One example: Before hitting Catastrophic Coverage, one could pay over $6,500 for Idhifa, a drug to treat leukemia. Once in Catastrophic Coverage, the cost drops to $1,300. (Costs can vary depending on location and drug plan.)

Although 5 percent may sound reasonable — and it often can be — for very expensive drugs that didn’t exist when Medicare Part D was introduced in 2006, it can quickly become unaffordable for many people.

What can you do to help keep Medicare Part D out-of-pocket costs down? 

Here are three suggestions to help reduce your drug costs.

1. Check the formulary.

Each drug plan includes a formulary, or in plain English, a list of drugs that are covered under the policy. As you choose between and among Medicare Part D plans or Medicare Advantage plans, it’s important to make sure that the medicines you need will be covered. Otherwise, you pay full price for your medicine.

Always check formularies every year during your open enrollment period. Even if you are happy with your coverage and want to stay with the same plan, you may find your insurer has changed the formulary. It may be that medicines you need are no longer covered. Or you may need a new medicine that isn’t part of your plan. Checking formularies is one of the ways to compare Part D and Medicare Advantage plans available in your area.
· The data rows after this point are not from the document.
-- ==== Sys2Proof/Laws/Ops.lean ====
section
/-! SUPPORT. What the shared operations can do, said once: the waiter choice, the cases of `feed`, the steps of the loop,
the resumption of a consumer, the two transmit steps, and the errors. -/

namespace Sys2Proof.Machine

/-! ### Waiters -/

theorem isWaiting_iff {k : Cons} : k.isWaiting = true ↔ ∃ n, k = .wait n := by
  cases k <;> simp [Cons.isWaiting]

theorem isWaiter_iff {cons : List Cons} {c : Nat} :
    isWaiter cons c = true ↔ ∃ k : Nat, cons[c]? = some (.wait k) := by
  unfold isWaiter
  cases h : cons[c]? with
  | none => simp
  | some k => simp [isWaiting_iff]

theorem no_waiter_iff {cons : List Cons} :
    cons.any Cons.isWaiting = false ↔ ∀ c k : Nat, cons[c]? ≠ some (.wait k) := by
  constructor
  · intro h c k hc
    exact (List.any_eq_false.1 h _ (List.mem_of_getElem? hc)) rfl
  · intro h
    refine List.any_eq_false.2 fun k hk hw => ?_
    obtain ⟨n, rfl⟩ := isWaiting_iff.1 hw
    obtain ⟨c, hc⟩ := List.mem_iff_getElem?.1 hk
    exact h c n hc

theorem waiterLegal_none_iff {cons : List Cons} :
    waiterLegal cons none = true ↔ ∀ c k : Nat, cons[c]? ≠ some (.wait k) := by
  simp [waiterLegal, ← no_waiter_iff]

theorem waiterLegal_some_iff {cons : List Cons} {c : Nat} :
    waiterLegal cons (some c) = true ↔ ∃ k : Nat, cons[c]? = some (.wait k) := isWaiter_iff

@[simp] theorem notify_length (cons : List Cons) (w : Option Nat) : (notify cons w).length = cons.length := by
  cases w <;> simp [notify]

theorem notify_other {cons : List Cons} {w : Option Nat} {d : Nat} (h : w ≠ some d) :
    (notify cons w)[d]? = cons[d]? := by
  cases w with
  | none => rfl
  | some c => exact List.getElem?_set_ne (by simpa using h)

/-! ### Transmit contexts -/

theorem isWriting_iff {k : TxCtx} : k.isWriting = true ↔ ∃ raw, k = .wr raw := by
  cases k <;> simp [TxCtx.isWriting]

theorem anotherWrites_iff {ctx : List TxCtx} {t : Nat} :
    anotherWrites ctx t = true ↔ ∃ (u : Nat) (raw : Bytes), u ≠ t ∧ ctx[u]? = some (.wr raw) := by
  unfold anotherWrites
  rw [List.any_eq_true]
  constructor
  · rintro ⟨k, hk, hw⟩
    obtain ⟨raw, rfl⟩ := isWriting_iff.1 hw
    obtain ⟨u, hu⟩ := List.mem_iff_getElem?.1 hk
    by_cases hut : t = u
    · subst hut
      simp only [List.getElem?_set_self'] at hu
      cases hc : ctx[t]? <;> simp [hc] at hu
    · exact ⟨u, raw, fun h => hut h.symm, by rwa [List.getElem?_set_ne hut] at hu⟩
  · rintro ⟨u, raw, hut, hu⟩
    exact ⟨.wr raw, List.mem_of_getElem? (by rw [List.getElem?_set_ne (Ne.symm hut)]; exact hu), rfl⟩

/-! ### The feed function -/

theorem feed_start {flag b : Byte} {sy : Sync} (hs : sy.state = .idle) (hp : sy.prev = some flag) (hb : b ≠ flag) :
    sy.feed flag b = ({ state := .receiving, prev := some b, buf := [flag, b] }, none) := by
  simp [Sync.feed, hs, hp, hb]

theorem feed_data {flag b : Byte} {sy : Sync} (hs : sy.state = .receiving) (hb : b ≠ flag) :
    sy.feed flag b = ({ state := .receiving, prev := some b, buf := sy.buf ++ [b] }, none) := by
  simp [Sync.feed, hs, hb]

theorem feed_close {flag : Byte} {sy : Sync} (hs : sy.state = .receiving) :
    sy.feed flag flag = ({ state := .idle, prev := none, buf := [] }, some (sy.buf ++ [flag])) := by
  simp [Sync.feed, hs]

theorem feed_skip {flag b : Byte} {sy : Sync} (hs : sy.state = .idle) (h : b = flag ∨ sy.prev ≠ some flag) :
    sy.feed flag b = ({ state := .idle, prev := some b, buf := sy.buf }, none) := by
  rcases h with rfl | h
  · simp [Sync.feed, hs]
  · simp [Sync.feed, hs, h]

/-- Every feed is one of the four cases. -/
theorem feed_cases (flag b : Byte) (sy : Sync) :
    (sy.state = .idle ∧ sy.prev = some flag ∧ b ≠ flag ∧
      sy.feed flag b = ({ state := .receiving, prev := some b, buf := [flag, b] }, none)) ∨
    (sy.state = .receiving ∧ b ≠ flag ∧
      sy.feed flag b = ({ state := .receiving, prev := some b, buf := sy.buf ++ [b] }, none)) ∨
    (sy.state = .receiving ∧ b = flag ∧
      sy.feed flag b = ({ state := .idle, prev := none, buf := [] }, some (sy.buf ++ [flag]))) ∨
    (sy.state = .idle ∧ (b = flag ∨ sy.prev ≠ some flag) ∧
      sy.feed flag b = ({ state := .idle, prev := some b, buf := sy.buf }, none)) := by
  cases hs : sy.state with
  | idle =>
    by_cases h : b = flag ∨ sy.prev ≠ some flag
    · exact .inr (.inr (.inr ⟨rfl, h, feed_skip hs h⟩))
    · simp only [not_or, not_not, ne_eq] at h
      exact .inl ⟨rfl, h.2, h.1, feed_start hs h.2 h.1⟩
  | receiving =>
    by_cases h : b = flag
    · subst h; exact .inr (.inr (.inl ⟨rfl, rfl, feed_close hs⟩))
    · exact .inr (.inl ⟨rfl, h, feed_data hs h⟩)

@[simp] theorem feedAll_nil (flag : Byte) (sy : Sync) : sy.feedAll flag [] = (sy, []) := rfl

theorem feedAll_cons (flag b : Byte) (sy : Sync) (bs : Bytes) :
    sy.feedAll flag (b :: bs) =
      (((sy.feed flag b).1.feedAll flag bs).1,
        (sy.feed flag b).2.toList ++ ((sy.feed flag b).1.feedAll flag bs).2) := rfl

/-! ### The steps of the loop -/

@[simp] theorem phaseAfterFrame_nil : phaseAfterFrame [] = .top := rfl

@[simp] theorem phaseAfterFrame_cons (b : Byte) (bs : Bytes) : phaseAfterFrame (b :: bs) = .feeding := rfl

/-- A step in FEEDING that closes no frame. -/
theorem feedStep_open {flag b : Byte} {rest : Bytes} {s : State} {sy : Sync} (h : s.sy.feed flag b = (sy, none)) :
    feedStep flag b rest s =
      { s with sy := sy, rx := { s.rx with phase := phaseAfterFrame rest, chunk := rest } } := by
  simp only [feedStep, h]
  rfl

/-- A step in FEEDING that closes a frame. -/
theorem feedStep_closed {flag b : Byte} {rest f : Bytes} {s : State} {sy : Sync}
    (h : s.sy.feed flag b = (sy, some f)) :
    feedStep flag b rest s =
      { s with sy := sy, rx := { s.rx with phase := .decoding, chunk := rest, raw := some f },
               st := { s.st with rxTotal := s.st.rxTotal + 1 } } := by
  simp only [feedStep, h]
  rfl

theorem decodeStep_ok (p : Bytes) (s : State) :
    decodeStep (.ok p) s =
      { s with rx := { s.rx with phase := .publishing, raw := none, pay := some p },
               st := { s.st with rxGood := s.st.rxGood + 1 } } := rfl

theorem decodeStep_formatError (s : State) :
    decodeStep .formatError s =
      { s with rx := { s.rx with phase := phaseAfterFrame s.rx.chunk, raw := none },
               st := { s.st with rxBad := s.st.rxBad + 1 } } := rfl

theorem publishStep_eq (p : Bytes) (w : Option Nat) (s : State) :
    publishStep p w s =
      { s with ib := { slot := some p, cons := notify s.ib.cons w },
               rx := { s.rx with phase := phaseAfterFrame s.rx.chunk, pay := none } } := rfl

theorem topStep_stop {s : State} (h : s.stop = true) :
    topStep s = { s with rx := { s.rx with phase := .exited }, out := s.out ++ [.xclose] } := by
  simp [topStep, h, State.setPhase, State.respond]

theorem topStep_go {s : State} (h : s.stop = false) :
    topStep s = { s with rx := { s.rx with phase := .poll } } := by
  simp [topStep, h, State.setPhase]

/-! ### A consumer's resumption -/

theorem resume_some {c : Nat} {p : Bytes} {s : State} (h : s.ib.slot = some p) :
    resume c s = { s with ib := { slot := none, cons := s.ib.cons.set c .idle },
                          out := s.out ++ [.takeR c p p.length] } := by
  simp only [resume, h]
  rfl

theorem resume_none {c : Nat} {s : State} (h : s.ib.slot = none) :
    resume c s = { s with ib := { slot := none, cons := s.ib.cons.set c .idle },
                          out := s.out ++ [.takeR c [] (-1)] } := by
  simp only [resume, h, State.respond, State.setCons]

/-! ### The transmit steps -/

theorem encodeStep_formatError (t : Nat) (s : State) :
    encodeStep .formatError t s =
      { s with tx := { ctx := s.tx.ctx.set t .idle }, st := { s.st with txBad := s.st.txBad + 1 },
               out := s.out ++ [.xmitR t .encodeError] } := rfl

theorem encodeStep_alone {raw : Bytes} {t : Nat} {s : State} (h : anotherWrites s.tx.ctx t = false) :
    encodeStep (.ok raw) t s = { s with tx := { ctx := s.tx.ctx.set t (.wr raw) } } := by
  simp [encodeStep, h, State.setCtx]

theorem encodeStep_overlap {raw : Bytes} {t : Nat} {s : State} (h : anotherWrites s.tx.ctx t = true) :
    encodeStep (.ok raw) t s =
      { s with tx := { ctx := s.tx.ctx.set t (.wr raw) }, txOverlap := true, line := none } := by
  simp [encodeStep, h, State.setCtx, State.markOverlap]

theorem writeStep_ok (raw : Bytes) (t : Nat) (s : State) :
    writeStep raw t true s =
      { s with tx := { ctx := s.tx.ctx.set t .idle }, st := { s.st with txGood := s.st.txGood + 1 },
               out := s.out ++ [.txbytes t (s.streamed raw), .xmitR t .ok],
               line := s.lineAfter (s.streamed raw), drawn := s.drawn + 1 } := by
  simp [writeStep, State.respond, State.putLine, State.count, State.setCtx, Stats.increment]
  rfl

theorem writeStep_fail (raw : Bytes) (t : Nat) (s : State) :
    writeStep raw t false s =
      { s with tx := { ctx := s.tx.ctx.set t .idle }, st := { s.st with txBad := s.st.txBad + 1 },
               out := s.out ++ [.xmitR t .writeError],
               line := s.lineAfter (s.leaked raw), drawn := s.drawn + 1 } := rfl

theorem streamed_of_no_overlap {s : State} (h : s.txOverlap = false) (raw : Bytes) : s.streamed raw = raw := by
  simp [State.streamed, h]

theorem lineAfter_of_no_overlap {s : State} (h : s.txOverlap = false) (bs : Bytes) :
    s.lineAfter bs = s.line.map (· ++ bs) := by
  simp [State.lineAfter, h]

theorem lineAfter_of_overlap {s : State} (h : s.txOverlap = true) (bs : Bytes) : s.lineAfter bs = none := by
  simp [State.lineAfter, h]

end Sys2Proof.Machine
end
If you are eligible for dual enrollment in both Medicare and Medicaid – or if you have certain chronic conditions – ask an agent about Medicare Advantage dual eligible special needs plans (D-SNP). Depending on your health issues, you may find you have broader coverage of prescriptions under these plans.

2. Talk to your doctor about drug prices.

Let your healthcare provider know you have Medicare Part D and you are wondering about your long-term out-of-pocket drug costs. Your doctor may be able to suggest a generic with a low copayment to help you keep costs under control.

If you need to stick with a brand name medicine, your doctor may know of discount offers and coupons that can help manage the price.

3. Get help with expensive specialty drugs.

Check manufacturers’ websites to see whether discounts are available. 

4. Use the right pharmacies.

A network pharmacy has a contract with a Medicare drug plan. If you go to a pharmacy that isn’t in-network, your plan might not cover your drugs.

Find out whether your plan has preferred pharmacies. You will probably pay less at a preferred pharmacy because it has agreed to charge plan members a lower price.